**Prompt**
Return the data below exactly, but only from the line containing "let n := (src - 1) / 4" through the line containing "match w with", with both of those lines included.

**Dataset excerpts**

-- ==== Sys2Proof/Machine/Configuration.lean ====
section
/-! DEFINITION. Configuration with Chouk streams (R307 to R338): sessions, the loader and its checks, the clock plan, release, the
auditor and the configuration fingerprint. -/

namespace Sys2Proof.Machine

/-! ### Reading the stream (R307 to R311) -/

/-- n bytes of the stream from an offset, and whether the read succeeds: it fails on poison, on a place that does not answer, and
without the CXL link (check 12 of R320). -/
def State.streamRead (s : State) (l : Load) (off n : Nat) : List Byte × Bool :=
  let a := l.addr + off
  if l.host then (s.hread a n, s.hostUp && !(readTags s.hostTag a n).any id)
  else
    let b := a / 0x1800000000
    (s.read a n, decide (a + n ≤ 0x30000000000) && !s.isFenced b && !s.isFenced ((a + n - 1) / 0x1800000000) && !s.poisoned a n)

/-- The host-memory lines that the loader reads for n bytes of its stream are counted. -/
def State.loaderLines (s : State) (l : Load) (n : Nat) : State :=
  if l.host && s.hostUp then s.cacheLines false (ceilDiv n 64) else s

/-- A little-endian field of bytes. -/
def field (bs : List Byte) (off n : Nat) : Nat := ofLe ((bs.drop off).take n)

/-- Every byte of a span is zero. -/
def zeros (bs : List Byte) (off n : Nat) : Bool := ((bs.drop off).take n).all (· == 0)

/-- A region entry from its 128 bytes (R310). -/
def Region.of (bs : List Byte) : Region :=
  { pad := field bs 0 2, ffirst := field bs 4 2, flast := field bs 6 2, mfirst := field bs 8 2, mlast := field bs 10 2
    mem := bit (field bs 12 1) 0, digest := (bs.drop 16).take 48
    nets := (List.range 16).map fun i => field bs (64 + i) 1
    plls := (List.range 4).map fun n => (field bs (80 + 8 * n) 4, field bs (84 + 8 * n) 4)
    rsv := !zeros bs 2 2 || field bs 12 1 / 2 != 0 || !zeros bs 13 3 || !zeros bs 112 16 }

/-- The PLL n that a region or paddock requires: its CFG word has EN set. -/
def needPll (plls : List (Nat × Nat)) (n : Nat) : Option (Nat × Nat) :=
  match plls[n]? with
  | some w => if bit w.1 31 then some (w.1 / 2 ^ 19 * 2 ^ 19, w.2) else none
  | none => none

/-- The source of network i that a region or paddock requires. -/
def needNet (nets : List Nat) (i : Nat) : Option Nat :=
  match nets[i]? with
  | some 0 => none
  | x => x

/-! ### Checks 1 to 8 (R320, R325) -/

/-- Check 2: the form of header and manifest header. -/
def formOk (h m : List Byte) (len : Nat) : Bool :=
  let mlen := field h 8 4
  let nblk := field h 12 4
  let nreg := field m 20 2
  field h 0 4 == 0x4B4F4843 && field h 4 2 == 1 && zeros h 7 1 && zeros h 16 48 && zeros m 22 42
    && decide (1 ≤ nreg) && decide (nreg ≤ 256) && decide (1 ≤ nblk) && decide (nblk ≤ 57344) && nblk == field m 8 4
    && mlen == 64 + 128 * nreg && len == 256 + mlen + 65616 * nblk

/-- A key slot is valid: programmed, and not revoked (R460). -/
def FuseSlot.valid (f : FuseSlot) : Bool := f.set && !f.rev

/-- The key that KEYSRC names, as 32 bytes (R462, R463). -/
def State.chosenKey (s : State) (keysrc : Nat) : Option (List Byte) :=
  if keysrc = 0 then (if (s.fuse 5).valid then some (leBytes 32 (s.fuse 5).val) else none)
  else s.sec.bkey.map fun k => leBytes 32 k

/-- The owner key digest in force, and the minimum SVN (R464). -/
def State.ownerDigest (s : State) : Option (List Byte) × Nat :=
  let d (k : Nat) : Option (List Byte) := if (s.fuse k).valid then some (leBytes 48 (s.fuse k).val) else none
  let min_ := (s.fuse 7).val
  match s.lc with
  | 1 => (d 2, 0)
  | 4 => (d 2, 0)
  | 2 => ((d 4).orElse fun _ => d 2, min_)
  | 3 => (d 4, min_)
  | _ => (none, 0)

/-- Check 6 for one region. -/
def Region.ok (r : Region) : Bool :=
  !r.rsv && decide (r.pad < 256) && decide (r.ffirst ≤ r.flast) && decide (r.flast < 14336)
    && (if r.mem then decide (r.mfirst ≤ r.mlast) && decide (r.mlast < 448) else r.mfirst == 0 && r.mlast == 0)

/-- No two of a list are the same. -/
def distinct : List Nat → Bool
  | [] => true
  | a :: t => !t.contains a && distinct t

/-- The paddocks of a bay, other than targets, whose requirements stand (R325). -/
def State.standing (s : State) (b : Nat) (targets : List Nat) : List Pad :=
  ((List.range 8).filter fun q => !targets.contains (b * 8 + q) && decide (2 ≤ (s.pad (b * 8 + q)).state)).map fun q => s.pad (b * 8 + q)

/-- Two requirements agree when both stand. -/
def agree {α : Type} [BEq α] (x y : Option α) : Bool :=
  match x, y with
  | some a, some b => a == b
  | _, _ => true

/-- A PLL's words as they stand, and whether it runs. -/
def State.pllWords (s : State) (b n : Nat) : Nat × Nat := (s.reg .fabPllCfg b n, s.reg .fabPllDiv b n)
def State.pllRuns (s : State) (b n : Nat) : Bool := bit (s.reg .fabPllCfg b n) 31 && (s.fab b).lock.getD n false

/-- A paddock requires a network that PLL n feeds. -/
def Pad.feeds (x : Pad) (n : Nat) : Bool :=
  (List.range 16).any fun i => match needNet x.nets i with
    | some src => decide (1 ≤ src) && decide (src ≤ 16) && (src - 1) / 4 == n
    | none => false

/-- Check 8 for one region: the words of each PLL, the source of each network, and their agreement with other regions and
paddocks of the bay (R325). A network whose PLL the region does not require needs that PLL running with the words that any other region or
paddock requires. A PLL that feeds a network of another paddock keeps its words (R329). (DEDUCED, log entry 130). -/
def State.planOk (s : State) (rs : List Region) (r : Region) : Bool :=
  let b := r.pad / 8
  let standing := s.standing b (rs.map Region.pad)
  let others := (rs.filter fun x => x.pad / 8 == b).map (fun x => (x.nets, x.plls)) ++ standing.map fun x => (x.nets, x.plls)
  let pllOk := (List.range 4).all fun n => match needPll r.plls n with
    | none => true
    | some (c, d) =>
      let m := bits c 25 19
      let nd := bits c 28 26 + 1
      decide (12 ≤ m) && decide (m ≤ 96) && bits c 30 29 != 3
        && ((List.range 4).all fun k => bits d (8 * k + 7) (8 * k) != 0)
        && (bits c 30 29 != 0 || (decide (1200 * nd ≤ 100 * m) && decide (100 * m ≤ 2400 * nd)))
  let netOk := (List.range 16).all fun i => match needNet r.nets i with
    | none => true
    | some src =>
      if 16 < src then decide (src ≤ 26)
      else
        let n := (src - 1) / 4
        let w := match needPll r.plls n with
          | some w => some w
          | none =>
            if s.pllRuns b n && others.all fun o => agree (needPll o.2 n) (some (s.pllWords b n)) then some (s.pllWords b n) else none
        match w with
        | none => false
        | some (c, d) =>
          let k := (src - 1) % 4
          bits c 30 29 != 0 || decide (100 * bits c 25 19 ≤ 800 * (bits c 28 26 + 1) * (bits d (8 * k + 7) (8 * k) + 1))
  pllOk && netOk && others.all fun o =>
    ((List.range 16).all fun i => agree (needNet r.nets i) (needNet o.1 i)) &&
    ((List.range 4).all fun n => agree (needPll r.plls n) (needPll o.2 n) &&
      (!standing.any (fun x => x.feeds n) || agree (needPll r.plls n) (some (s.pllWords b n))))

/-- The check that fails, with the load as the manifest gives it; none when all eight pass. A failed read is check 12.
(DEDUCED, log entry 124). -/
def State.loadChecks (s : State) (l : Load) : Option Nat × Load :=
  let (h, okH) := s.streamRead l 0 64
  let (m, okM) := s.streamRead l 160 64
  let mlen := field h 8 4
  let keysrc := field h 6 1
  let nreg := field m 20 2
  let (all, okA) := s.streamRead l 0 (256 + Nat.min mlen 32832)
  let key := (all.drop 64).take 96
  let sig := (all.drop (160 + mlen)).take 96
  let rs := (List.range nreg).map fun i => Region.of ((all.drop (224 + 128 * i)).take 128)
  let (digest, minSvn) := s.ownerDigest
  let l' := { l with mlen := mlen, nblk := field h 12 4, keysrc := keysrc, id := m.take 8, epoch := field m 16 4, regions := rs }
  let bad :=
    if s.cfg.session = 1 ∨ s.cfg.session = 3 then some 1
    else if !okH || !okM then some 12
    else if !formOk h m l.len then some 2
    else if 2 ≤ keysrc ∨ keysrc ≠ b2n s.sec.straps.keysrc ∨ s.chosenKey keysrc = none then some 3
    else if !okA then some 12
    else if digest ≠ some (sha384 key) ∨ ecdsaVerify key (sha384 (all.take (160 + mlen))) sig = false then some 4
    else if field m 12 4 < minSvn then some 5
    else if !rs.all Region.ok || !distinct (rs.map Region.pad)
        || (s.cfg.session == 0 && rs.any fun r => (s.pad r.pad).state != 0)
        || (s.cfg.session == 2 && rs.map Region.pad != [l.target]) then some 6
    else if rs.any fun r => s.isFenced (r.pad / 8) then some 7
    else if !rs.all (s.planOk rs) then some 8
    else none
  (bad, l')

**Problem solution**
        let n := (src - 1) / 4
        let w := match needPll r.plls n with
          | some w => some w
          | none =>
            if s.pllRuns b n && others.all fun o => agree (needPll o.2 n) (some (s.pllWords b n)) then some (s.pllWords b n) else none
        match w with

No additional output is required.